RAGamuffin supports ONNX models for cross-platform compatibility. Recommended starter model:

- **Model**: `all-mpnet-base-v2` from HuggingFace
- **Download**: [Model](https://huggingface.co/sentence-transformers/all-mpnet-base-v2/blob/main/onnx/model.onnx) | [Tokenizer](https://huggingface.co/sentence-transformers/all-mpnet-base-v2/resolve/main/tokenizer.json)

### Training Strategies

- **RetrainFromScratch**: Drop all existing data and retrain
- **IncrementalAdd**: Add new documents (skip if exists)
- **IncrementalUpdate**: Add new documents and update existing ones
- **ProcessOnly**: Only process documents, no vector operations

### Chunking Options

```csharp
// PDF processing options
.WithPdfOptions(new PdfHybridParagraphIngestionOptions
{
MinSize = 0, // Minimum chunk size
MaxSize = 800, // Maximum chunk size
Overlap = 400, // Overlap between chunks
UseMetadata = true // Include document metadata
})

// Text processing options
.WithTextOptions(new TextHybridParagraphIngestionOptions
{
MinSize = 500, // Minimum chunk size
MaxSize = 800, // Maximum chunk size
Overlap = 400, // Overlap between chunks
UseMetadata = true // Include document metadata
})
```

## 🏗️ Architecture

RAGamuffin is built with a modular architecture:

- **Abstractions**: Clean interfaces for embedding, ingestion, and vector storage
- **Core**: Main pipeline logic and data models
- **Embedding**: ONNX-based embedding providers
- **Ingestion**: PDF and text processing engines
- **VectorStores**: SQLite vector database implementation
- **Builders**: Fluent API for pipeline configuration

## 🤝 Contributing

Contributions are welcome!
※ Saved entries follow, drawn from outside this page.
-- ==== Sys2Proof/Machine/Dispatch.lean ====
section
/-! DEFINITION. One arm per instruction: its meaning. -/

namespace Sys2Proof
namespace Machine
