-- ==== Sys2Proof/Machine/Core.lean ====
section
/-! DEFINITION. The machine that the host runs. -/

def Sys2Proof.core : Host.Core :=
  { State := Sys2Proof.Machine.State, Fault := Sys2Proof.Machine.Fault, Refusal := Sys2Proof.Machine.Refusal,
    step := Sys2Proof.Machine.step, reset := Sys2Proof.Machine.State.reset }
end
Please feel free to submit a Pull Request.

## 📄 License

This project is licensed under the MIT License - see the [LICENSE.txt](LICENSE.txt) file for details.

## 🔗 Related Projects

- **[InstructSharp](https://github.com/jonathanfavorite/InstructSharp)**: LLM client library for .NET
- **[PdfPig](https://github.com/UglyToad/PdfPig)**: PDF processing library
- **[Microsoft.ML.OnnxRuntime](https://github.com/microsoft/onnxruntime)**: ONNX model inference

---

**RAGamuffin** - Making RAG pipelines simple and accessible for .NET developers.